A diagnosis of ADEM is made based upon the identification of characteristic symptoms, a detailed patient history, a thorough clinical evaluation, and a variety of specialized tests including imaging techniques such as magnetic resonance imaging (MRI). An MRI uses a magnetic field and radio waves to produce cross-sectional images of particular organs and bodily tissues and can demonstrate characteristic brain lesions in individuals with ADEM. Additional tests to exclude other conditions may also be performed. Such tests may include infectious, immunologic, and metabolic tests.
Treatment
No standard therapy for ADEM has been established. Most therapies that have been used to treat ADEM have some effect of suppressing the activity of the immune system (immunosuppressive therapy). Such therapies include corticosteroids, immunoglobulin (IVIg) therapy, or plasmapheresis.

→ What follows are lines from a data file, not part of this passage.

/-! ## Control flow (T2) -/

/-- T2 #1. -/
theorem test_cls : see (run 0x00E0 { State.reset with disp := Display.flip State.reset.disp 5 7 })
    (fun t => (cell t 5 7, t.dirty, t.pc)) = some (false, true, 0x202) := by decide
/-- T2 #3. -/
theorem test_ret : see (run 0x00EE { State.reset with sp := 2, stack := State.reset.stack.set 1 0x456 })
    (fun t => (t.pc, t.sp)) = some (0x456, 1) := by decide
/-- T2 #4. -/
theorem test_ret_underflow : see (run 0x00EE State.reset) (fun t => (t.reply, t.pc)) =
    some (.fatal ⟨.stackUnderflow, 0x200⟩, 0x202) := by decide
/-- S3. -/
theorem test_jp : see (run 0x1ABC State.reset) (·.pc) = some 0xABC := by decide
/-- T2 #7. -/
theorem test_call : see (run 0x2ABC State.reset) (fun t => (t.stack[0], t.sp, t.pc)) = some (0x202, 1, 0xABC) := by decide
/-- T2 #9. -/
theorem test_call_overflow : see (run 0x2400 (fullStack (State.reset.setPc 0x300))) (fun t => (t.reply, t.pc, t.sp)) =
    some (.fatal ⟨.stackOverflow, 0x300⟩, 0x302, 16) := by decide
/-- T2 #10, #11. -/
theorem test_se_nn : see (run 0x3342 (regs [(3, 0x42)])) (·.pc) = some 0x204 ∧
    see (run 0x3342 (regs [(3, 0x41)])) (·.pc) = some 0x202 := by decide
/-- T2 #12, #13. -/
theorem test_sne_nn : see (run 0x4342 (regs [(3, 0x42)])) (·.pc) = some 0x202 ∧
    see (run 0x4342 (regs [(3, 0x41)])) (·.pc) = some 0x204 := by decide
/-- T2 #15, #16. -/
theorem test_se_reg : see (run 0x5120 (regs [(1, 7), (2, 7)])) (·.pc) = some 0x204 ∧
    see (run 0x5120 (regs [(1, 7), (2, 8)])) (·.pc) = some 0x202 := by decide
/-- T2 #18, #19. -/
theorem test_sne_reg : see (run 0x9120 (regs [(1, 7), (2, 8)])) (·.pc) = some 0x204 ∧
    see (run 0x9110 (regs [(1, 7)])) (·.pc) = some 0x202 := by decide
/-- T2 #21. -/
theorem test_jp_v0 : see (run 0xBFFF (regs [(0, 0xFF)])) (·.pc) = some 0x10FE := by decide

/-! ## Registers and arithmetic (T3) -/

/-- T3 #1. -/
theorem test_ld_nn : see (run 0x6F12 State.reset) (fun t => (t.reg vf, t.pc)) = some (0x12, 0x202) := by decide
/-- T3 #2. -/
theorem test_add_nn_wraps : see (run 0x7202 (regs55 [(2, 0xFF)])) (fun t => (t.reg 2, t.reg vf)) =
    some (0x01, 0x55) := by decide
/-- T3 #5. -/
theorem test_ld_reg : see (run 0x8010 (regs55 [(0, 0x11), (1, 0x33)])) (fun t => (t.reg 0, t.reg 1, t.reg vf)) =
    some (0x33, 0x33, 0x55) := by decide
/-- T3 #6. -/
theorem test_or : see (run 0x8011 (regs55 [(0, 0x0F), (1, 0xF0)])) (fun t => (t.reg 0, t.reg vf)) =
    some (0xFF, 0x55) := by decide
/-- T3 #7. -/
theorem test_and : see (run 0x8012 (regs55 [(0, 0x3C), (1, 0x0F)])) (fun t => (t.reg 0, t.reg vf)) =
    some (0x0C, 0x55) := by decide
/-- T3 #8. -/
theorem test_xor : see (run 0x8013 (regs55 [(0, 0x3C), (1, 0x0F)])) (fun t => (t.reg 0, t.reg vf)) =
    some (0x33, 0x55) := by decide
/-- T3 #12. -/
theorem test_add_reg : see (run 0x8014 (regs55 [(0, 0xFF), (1, 0x01)])) (fun t => (t.reg 0, t.reg vf)) =
    some (0x00, 1) := by decide
/-- T3 #17: x = F. -/
theorem test_add_into_vf : see (run 0x8F14 (regs [(vf, 0x10), (1, 0xF5)])) (·.reg vf) = some 1 := by decide
/-- T3 #19. -/
theorem test_sub : see (run 0x8015 (regs55 [(0, 0x05), (1, 0x09)])) (fun t => (t.reg 0, t.reg vf)) =
    some (0xFC, 0) := by decide
/-- T3 #21: equal operands. -/
theorem test_sub_equal : see (run 0x8015 (regs55 [(0, 0x07), (1, 0x07)])) (fun t => (t.reg 0, t.reg vf)) =
    some (0x00, 1) := by decide
/-- T3 #30: y is ignored. -/
theorem test_shr : see (run 0x8126 (regs55 [(1, 0x10), (2, 0xFF)])) (fun t => (t.reg 1, t.reg 2, t.reg vf)) =
    some (0x08, 0xFF, 0) := by decide
/-- T3 #31: x = F. -/
theorem test_shr_vf : see (run 0x8F06 (regs [(vf, 0x03)])) (·.reg vf) = some 1 := by decide
/-- T3 #33. -/
theorem test_subn : see (run 0x8017 (regs55 [(0, 0x09), (1, 0x05)])) (fun t => (t.reg 0, t.reg vf)) =
    some (0xFC, 0) := by decide
/-- T3 #34. -/
theorem test_subn_no_borrow : see (run 0x8017 (regs55 [(0, 0x05), (1, 0x09)])) (fun t => (t.reg 0, t.reg vf)) =
    some (0x04, 1) := by decide
/-- T3 #37. -/
theorem test_shl : see (run 0x810E (regs55 [(1, 0x81)])) (fun t => (t.reg 1, t.reg vf)) = some (0x02, 1) := by decide
/-- T3 #42: x = F. -/
theorem test_shl_vf : see (run 0x8F0E (regs [(vf, 0x40)])) (·.reg vf) = some 0 := by decide
/-- T3 #44: the mask 0, whatever the draw; the draw itself is a free value, so no other value can be tested. -/
theorem test_rnd_mask_zero : ∃ t, execRndVxNn 3 0x00 State.reset = .next t ∧ t.reg 3 = 0x00 ∧ t.draws = 1 :=
  ⟨_, rfl, by simp [State.reg, State.setV], rfl⟩
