/-- A word that fits a row fits none of the rows before it, as no two rows overlap: the first row found is that row. -/
theorem find?_fits_of_mem {r : Row} {op : Word} (hr : r ∈ opcodeTable) (hfit : r.fits op = true) :
    opcodeTable.find? (·.fits op) = some r := by
  obtain ⟨before, after, hsplit⟩ := List.append_of_mem hr
  have hdisjoint := opcodeTable_pairwise_disjoint
  rw [hsplit, List.pairwise_append] at hdisjoint
  obtain ⟨-, -, hcross⟩ := hdisjoint
  refine List.find?_eq_some_iff_append.mpr ⟨hfit, before, after, hsplit, fun r' hr' => ?_⟩
  have hnot : ¬ r'.fits op = true := fun hfit' => by
    simp [not_fits_both (hcross r' hr' r List.mem_cons_self) op hfit'] at hfit
  simp [hnot]

/-- R114: a word with the bits a row fixes decodes to what that row reads from it. -/
theorem decodeWord_of_mem {r : Row} {op : Word} (hr : r ∈ opcodeTable) (hbits : op &&& r.mask = r.pattern) :
    decodeWord op = some (r.read op) := by
  have hfit : r.fits op = true := beq_iff_eq.mpr hbits
  rw [decodeWord, find?_fits_of_mem hr hfit, Option.map_some]

/-- Settles O5: each of the three patterns is a row of the table, so a word with its fixed bits decodes by that row. -/
theorem sourcePatternsDecode : Obligations.SourcePatternsDecode := by
  intro op
  refine ⟨fun hjump => ?_, fun hload => ?_, fun hadd => ?_⟩
  · exact decodeWord_of_mem (r := ⟨"JP_nnn", 0xF000, 0x1000, fun op => .jpNnn (nnnOf op)⟩)
      (by simp [opcodeTable, plainRows]) hjump
  · exact decodeWord_of_mem (r := ⟨"LD_Vx__nn", 0xF000, 0x6000, fun op => .ldVxNn (xOf op) (nnOf op)⟩)
      (by simp [opcodeTable, plainRows]) hload
  · exact decodeWord_of_mem (r := ⟨"ADD_Vx__Vy", 0xF00F, 0x8004, fun op => .addVxVy (xOf op) (yOf op)⟩)
      (by simp [opcodeTable, registerRows]) hadd

end Sys2Proof
end

section
/-! The fields and the only row of a word (spec/30_encoding.md R82 to R86, R114). -/

namespace Sys2Proof

theorem famOf_toNat (op : Word) : (famOf op).toNat = op.toNat / 4096 := by
  rw [famOf, BitVec.extractLsb'_toNat, Nat.shiftRight_eq_div_pow]
  omega

theorem xOf_val (op : Word) : (xOf op).val = op.toNat / 256 % 16 := by
  rw [xOf, BitVec.val_toFin, BitVec.extractLsb'_toNat, Nat.shiftRight_eq_div_pow]

theorem yOf_val (op : Word) : (yOf op).val = op.toNat / 16 % 16 := by
  rw [yOf, BitVec.val_toFin, BitVec.extractLsb'_toNat, Nat.shiftRight_eq_div_pow]

theorem nOf_toNat (op : Word) : (nOf op).toNat = op.toNat % 16 := by
  rw [nOf, BitVec.extractLsb'_toNat, Nat.shiftRight_zero]

theorem nnOf_toNat (op : Word) : (nnOf op).toNat = op.toNat % 256 := by
  rw [nnOf, BitVec.extractLsb'_toNat, Nat.shiftRight_zero]

theorem nnnOf_toNat (op : Word) : (nnnOf op).toNat = op.toNat % 4096 := by
  rw [nnnOf, BitVec.extractLsb'_toNat, Nat.shiftRight_zero]

/-- R114: a word decodes to an instruction exactly when a row of the table matches it and reads it so. -/
theorem decodeWord_eq_some_iff {op : Word} {i : Instr} :
    decodeWord op = some i ↔ ∃ r ∈ opcodeTable, op &&& r.mask = r.pattern ∧ r.read op = i := by
  constructor
  · intro hdecode
    obtain ⟨r, hfound, hread⟩ := Option.map_eq_some_iff.mp hdecode
    have hfits : r.fits op = true := List.find?_some (p := fun r : Row => r.fits op) hfound
    exact ⟨r, List.mem_of_find?_eq_some hfound, beq_iff_eq.mp hfits, hread⟩
  · rintro ⟨r, hr, hbits, rfl⟩
    exact decodeWord_of_mem hr hbits

/-- R114: at most one row matches a word, as the search of the table finds every row that does. -/
theorem row_eq_of_match {op : Word} {r₁ r₂ : Row} (h₁ : r₁ ∈ opcodeTable) (h₂ : r₂ ∈ opcodeTable)
    (hbits₁ : op &&& r₁.mask = r₁.pattern) (hbits₂ : op &&& r₂.mask = r₂.pattern) : r₁ = r₂ := by
  have hfound₁ := find?_fits_of_mem h₁ (beq_iff_eq.mpr hbits₁)
  have hfound₂ := find?_fits_of_mem h₂ (beq_iff_eq.mpr hbits₂)
  exact Option.some.inj (hfound₁.symm.trans hfound₂)

/-- Settles O3: each field is a quotient and remainder of the word's number; the rows by `decodeWord_eq_some_iff` and
`row_eq_of_match`. -/
theorem wordSelectsItsOnlyRow : Obligations.WordSelectsItsOnlyRow := fun op =>
  ⟨famOf_toNat op, xOf_val op, yOf_val op, nOf_toNat op, nnOf_toNat op, nnnOf_toNat op,
    fun _ => decodeWord_eq_some_iff,
    fun _ h₁ _ h₂ hbits₁ hbits₂ => congrArg Row.mnemonic (row_eq_of_match h₁ h₂ hbits₁ hbits₂)⟩

end Sys2Proof
end

section
/-! The cycle (spec/40_cycle.md): which components it can change, what a step answers that fetches a word, and the
waiting cycle of FX0A. -/

namespace Sys2Proof.Machine

/-! ## What the parts of a cycle leave of the core -/

theorem CoreUnchangedExcept.trans {cs ds : List Component} {s t u : State} (h₁ : CoreUnchangedExcept cs s t)
    (h₂ : CoreUnchangedExcept ds t u) : CoreUnchangedExcept (cs ++ ds) s u := fun c hc =>
  (h₁ c fun h => hc (List.mem_append_left _ h)).trans (h₂ c fun h => hc (List.mem_append_right _ h))

/-- What may have changed and has its old value again is unchanged. -/
theorem CoreUnchangedExcept.of_restored {cs : List Component} {s t : State} (h : CoreUnchangedExcept cs s t)
    (hrestored : ∀ c ∈ cs, c.Same s t) : CoreUnchangedExcept [] s t := fun c _ =>
  if hc : c ∈ cs then hrestored c hc else h c hc

/-- The session's record (result, reports, phase) is not the core's. -/
theorem core_sessionRecord (s : State) (r : Reply) (us : List UnknownReport) (p : Phase) :
    CoreUnchangedExcept [] s { s with reply := r, unknowns := us, phase := p } := fun c _ => by
  cases c <;> simp [Component.Same, State.readByte]

theorem core_concludeCycle (s : State) : CoreUnchangedExcept [] s (concludeCycle s) :=
  core_sessionRecord s _ _ _

theorem core_reportUnknown (op addr : Word) (s : State) : CoreUnchangedExcept [] s (reportUnknown op addr s) :=
  core_sessionRecord s _ _ _

theorem core_advance (s : State) : CoreUnchangedExcept [.pc] s (advance s) :=
  (frame_setPc s (s.pc + 2)).1.trans (core_sessionRecord _ _ _ .running)

/-- Besides `pc`, which the fetch advances, and HALT, which an error sets, a cycle changes only what the body of the
decoded instruction can change. -/
theorem changed_by_decoded_of_cycle {s t : State} (h : cycle s = .next t) {c : Component} (hpc : c ≠ .pc)
    (hhalt : c ≠ .halt) (hchanged : ¬ c.Same s t) :
    ∃ i, decodeWord (s.readWord s.pc.toNat) = some i ∧ c ∈ changedBy i := by
  have hadvance : c.Same s (advance s) := core_advance s c (by simpa using hpc)
  rcases cycle_cases h with ⟨e, -, rfl⟩ | ⟨-, -, rfl⟩ | ⟨-, -, i, u, hdecode, hexec, rfl⟩ | ⟨-, -, -, rfl⟩
  · exact (hchanged (core_sessionRecord s _ _ _ c List.not_mem_nil)).elim
  · have hrunning := core_sessionRecord s s.reply s.unknowns .running
    have hfault := (hrunning.trans (frame_takeFatal _ ⟨.memoryOutOfRange, max s.pc.toNat 0x1000⟩).1).trans
      (core_concludeCycle _)
    exact (hchanged (hfault c (by simpa using hhalt))).elim
  · refine ⟨i, hdecode, Decidable.byContradiction fun hnot => hchanged ?_⟩
    exact (hadvance.trans (exec_same hexec hnot hhalt)).trans (core_concludeCycle u c List.not_mem_nil)
  · exact (hchanged (hadvance.trans (core_reportUnknown _ _ _ c List.not_mem_nil))).elim

/-! ## KEY and the timers -/

theorem key_not_mem_changedBy (i : Instr) : Component.key ∉ changedBy i := by
  cases i <;> simp [changedBy]

theorem dt_mem_changedBy {i : Instr} (h : Component.dt ∈ changedBy i) : ∃ x, i = .ldDtVx x := by
  cases i <;> simp_all [changedBy]

theorem st_mem_changedBy {i : Instr} (h : Component.st ∈ changedBy i) : ∃ x, i = .ldStVx x := by
  cases i <;> simp_all [changedBy]

/-- Settles O12: the decoded instruction lists each component the cycle changed; none lists KEY, only FX15 lists DT, and
only FX18 lists ST. -/
theorem cyclesChangeTimersOnlyBySettingThem : Obligations.CyclesChangeTimersOnlyBySettingThem := by
  intro s t h
  refine ⟨Decidable.byContradiction fun hkey => ?_, fun hdt => ?_, fun hst => ?_⟩
  · obtain ⟨i, -, hlisted⟩ := changed_by_decoded_of_cycle h (c := .key) (by decide) (by decide) hkey
    exact key_not_mem_changedBy i hlisted
  · obtain ⟨i, hdecode, hlisted⟩ := changed_by_decoded_of_cycle h (c := .dt) (by decide) (by decide) hdt
    obtain ⟨x, rfl⟩ := dt_mem_changedBy hlisted
    exact ⟨x, hdecode⟩
  · obtain ⟨i, hdecode, hlisted⟩ := changed_by_decoded_of_cycle h (c := .st) (by decide) (by decide) hst
    obtain ⟨x, rfl⟩ := st_mem_changedBy hlisted
    exact ⟨x, hdecode⟩

/-! ## A step that fetches a word -/

theorem hostHasStopped_of_noUnknown {s : State} (h : s.cfg.haltOnUnknown = true → s.unknowns = []) :
    hostHasStopped s = false := by
  cases hp : s.cfg.haltOnUnknown with
  | false => simp [hostHasStopped, hp]
  | true => simp [hostHasStopped, h hp]

/-- R113 to R118: the fetched word runs its body on the advanced state, or is reported unknown. -/
theorem step_of_fetches {s : State} {op : Word} (h : Fetches s op) :
    step s = (decodeWord op).elim (.next (reportUnknown op s.pc (advance s.takeCall)))
      fun i => runBody i (advance s.takeCall) := by
  have hword : s.readWord s.pc.toNat = op := readWord_of_fetches h
  obtain ⟨hcycle, hhost, hhalt, hpc, -⟩ := h
  have hruns : hostHasStopped s.takeCall = false := hostHasStopped_of_noUnknown (by simpa using hhost)
  have hspan : checkRead s.pc.toNat 2 = none := checkRead_of_inMemory (.inr (by omega))
  rw [step_of_nextCall hcycle, answer, cycle]
  cases hdecode : decodeWord op <;> simp [hruns, hhalt, hspan, hword, hdecode]

/-- R115: a body that ends gives the cycle its result. -/
theorem runBody_of_exec {i : Instr} {s t : State} (h : exec i s = .next t) :
    runBody i s = .next (concludeCycle t) := by
  rw [runBody, h]

theorem step_of_fetches_decoded {s t : State} {op : Word} {i : Instr} (h : Fetches s op)
    (hdecode : decodeWord op = some i) (hexec : exec i (advance s.takeCall) = .next t) :
    step s = .next (concludeCycle t) := by
  rw [step_of_fetches h, hdecode, Option.elim_some, runBody_of_exec hexec]

theorem step_of_fetches_unknown {s : State} {op : Word} (h : Fetches s op) (hdecode : decodeWord op = none) :
    step s = .next (reportUnknown op s.pc (advance s.takeCall)) := by
  rw [step_of_fetches h, hdecode, Option.elim_none]

theorem concludeCycle_of_running {t : State} (h : t.halt = none) : concludeCycle t = { t with reply := .ok } := by
  rw [concludeCycle, h]

theorem concludeCycle_of_halted {t : State} {e : FatalError} (h : t.halt = some e) :
    concludeCycle t = { t with reply := .fatal e } := by
  rw [concludeCycle, h]

/-- Settles O7: the state the body runs on is `advance s.takeCall`, and `concludeCycle` gives the result by HALT. -/
theorem stepRunsTheDecodedInstruction : Obligations.StepRunsTheDecodedInstruction := by
  intro s op hfetch
  refine ⟨fun i t hdecode hexec => ?_, fun hunknown => ?_⟩
  · have hadvance : advance s.takeCall = { s.takeCall with pc := s.pc + 2, phase := .running } := by
      rw [advance, State.takeCall_pc]
    have hstep := step_of_fetches_decoded hfetch hdecode (hadvance ▸ hexec)
    exact ⟨fun hrun => concludeCycle_of_running hrun ▸ hstep, fun e hfatal => concludeCycle_of_halted hfatal ▸ hstep⟩
  · exact ⟨_, step_of_fetches_unknown hfetch hunknown, by simp⟩

/-! ## The waiting cycle -/

theorem exec_ldVxK_noKey {s : State} (x : Reg) (h : ∀ k : Fin 16, s.keyDown k = false) :
    exec (.ldVxK x) s = .next (s.setPc (s.pc - 2)) := by
  rw [exec, execLdVxK, State.lowestKey_none.mpr h]

/-- Settles O50: with no key pressed the body of FX0A takes `pc` back by the 2 the fetch advanced it, and writes nothing
else. -/
theorem waitingCycleLeavesTheCoreAsItIs : Obligations.WaitingCycleLeavesTheCoreAsItIs := by
  intro s op x hfetch hdecode hkeys
  have hnoKey : ∀ k : Fin 16, (advance s.takeCall).keyDown k = false := by simpa [State.keyDown] using hkeys
  have hstep := step_of_fetches_decoded hfetch hdecode (exec_ldVxK_noKey x hnoKey)
  obtain ⟨-, -, hhalt, -, -⟩ := hfetch
  have hpc : (concludeCycle ((advance s.takeCall).setPc ((advance s.takeCall).pc - 2))).pc = s.pc := by
    rw [concludeCycle_pc, State.setPc_pc, advance_pc, State.takeCall_pc, BitVec.add_sub_cancel]
  have hcore := (((core_takeCall s).trans (core_advance _)).trans
    (frame_setPc _ ((advance s.takeCall).pc - 2)).1).trans (core_concludeCycle _)
  refine ⟨_, hstep, ?_, hpc, hcore.of_restored fun c hc => ?_⟩
  · rw [concludeCycle_of_running (by simpa only [State.setPc_halt, advance_halt, State.takeCall_halt] using hhalt)]
  · obtain rfl : c = .pc := by simpa only [List.nil_append, List.append_nil, List.cons_append, List.mem_cons,
      List.not_mem_nil, or_false, or_self] using hc
    exact hpc

end Sys2Proof.Machine
end

section
/-! Control flow (spec/41_control_flow.md): the jump, and what every skip does in the state it leaves. -/

namespace Sys2Proof.Machine

/-! ## The jump -/

@[simp] theorem zextAddr_toNat (nnn : Addr12) : (zextAddr nnn).toNat = nnn.toNat :=
  BitVec.toNat_setWidth_of_le (by decide)

theorem exec_jpNnn (s : State) (nnn : Addr12) : exec (.jpNnn nnn) s = .next (s.setPc (zextAddr nnn)) := rfl
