-- ==== Sys2Proof/Machine/State.lean ====
section
/-! DEFINITION. The machine's state as plain data, the reasons it can stop, and the state after reset. -/

namespace Sys2Proof.Machine

/-- A memory: cells in canonical form, addresses strictly rising and no cell equal to what an unlisted address reads
as, which is 0x00, the reset contents of BUF (10_state.md R42; log 9). -/
abbrev Memory := List Host.Cell

/-- A polynomial register file P0 to P3 (10_state.md R22). -/
abbrev PolyFile := Vector Poly 4

/-- Why the machine stops with a fault. -/
inductive Fault where
  /-- `Hazard(BUSY_ACCESS)`: a host access to P, BUF, SIN or SOUT while BUSY = 1 (70_reset_and_hazards.md R270). It is
  terminal (R271). Raised by a host read or write, never by a command. Safe: the spec defines no later step. -/
  | hazardBusyAccess
  deriving DecidableEq, Repr

/-- Why the machine refuses to give a step a meaning. -/
inductive Refusal where
  /-- A command with no meaning in this model. Raised by the dispatch only. Safe. -/
  | notModelled (mnemonic : String)
  /-- A host access at a bus address outside the window, of which the spec says nothing (20_memory.md R51; log 5).
  Raised by a host read or write, never by a command. Safe. -/
  | outsideWindow
  deriving DecidableEq, Repr

end Sys2Proof.Machine

namespace Sys2Proof

/-- The parameters in `State.reset`: the spec's defaults, and MRC_BASE = 0, for which the spec gives none
(92_eei_decisions.md, Open parameters; DESIGN CHOICE, log 4). -/
def Config.default : Config :=
  { mrcBase := 0, outOfContract := .exact, invSchedule := Sys2Proof.Machine.defaultSchedule }

end Sys2Proof

namespace Sys2Proof.Machine

/-- The state: everything 10_state.md gives the block, then its fixed parameters, then the model's own fields.
STATUS.BUSY is `pending` having a value (10_state.md R43; log 3); ID, ZETAS and the datapath constants are constants
(R30, R36, R38); irq is computed (R41). -/
structure State where
  /-- P[p][i] (10_state.md R22, R23). -/
  p : PolyFile
  /-- BUF[0..383], keyed by the index k (10_state.md R25; log 9). -/
  buf : Memory
  /-- SIN (10_state.md R26). -/
  sin : Word
  /-- SOUT (10_state.md R27). -/
  sout : Coeff
  /-- CTRL.IE (10_state.md R31). -/
  ie : Bool
  /-- STATUS.DONE (10_state.md R32). -/
  done : Bool
  /-- STATUS.ERR (10_state.md R32). -/
  err : Bool
  /-- STATUS.ERRCODE (10_state.md R32, 60_exceptions.md R234). -/
  errcode : ErrCode
  /-- The CMD readback (10_state.md R33). -/
  cmd : Word
  /-- PENDING (10_state.md R43). -/
  pending : Option Instr
  /-- The fixed parameters, INV_SCHEDULE among them; no step and no reset changes them (10_state.md R37). -/
  cfg : Config
  /-- The model's own: the level of the reset input (70_reset_and_hazards.md R260; log 11). -/
  resetPin : Bool
  /-- The model's own: what comes next at the boundary, the first first (log 1). -/
  events : List HostEvent
  /-- The model's own: the bus responses so far, the newest first (log 12). -/
  responses : List Response
  /-- The model's own: how many commands have drawn free values (log 7). -/
  draws : Nat
  deriving DecidableEq, Repr

/-- The machine right after reset: every value of 10_state.md R42; the parameters of `Config.default`; nothing
waiting at the boundary (DESIGN CHOICE, log 2). -/
def State.reset : State where
  p := Vector.replicate 4 (Vector.replicate 256 0)
  buf := []
  sin := 0
  sout := 0
  ie := false
  done := false
  err := false
  errcode := .none
  cmd := 0
  pending := none
  cfg := Config.default
  resetPin := false
  events := []
  responses := []
  draws := 0

end Sys2Proof.Machine
end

High-dose regimens of corticosteroids have commonly been used to treat individuals with ADEM and generally are considered the mainstay of treatment. Corticosteroids have led to an improvement of symptoms in many cases. Corticosteroids are the most widely reported therapy for individuals with ADEM. Methylprednisone is a specific corticosteroid that is commonly used for ADEM. However, there is great variation in the specific forms, manner of administration, dosage, and tapering schedule in treating affected individuals with corticosteroids. In addition, high-dose regimens of corticosteroids can be associated with significant side effects in some people.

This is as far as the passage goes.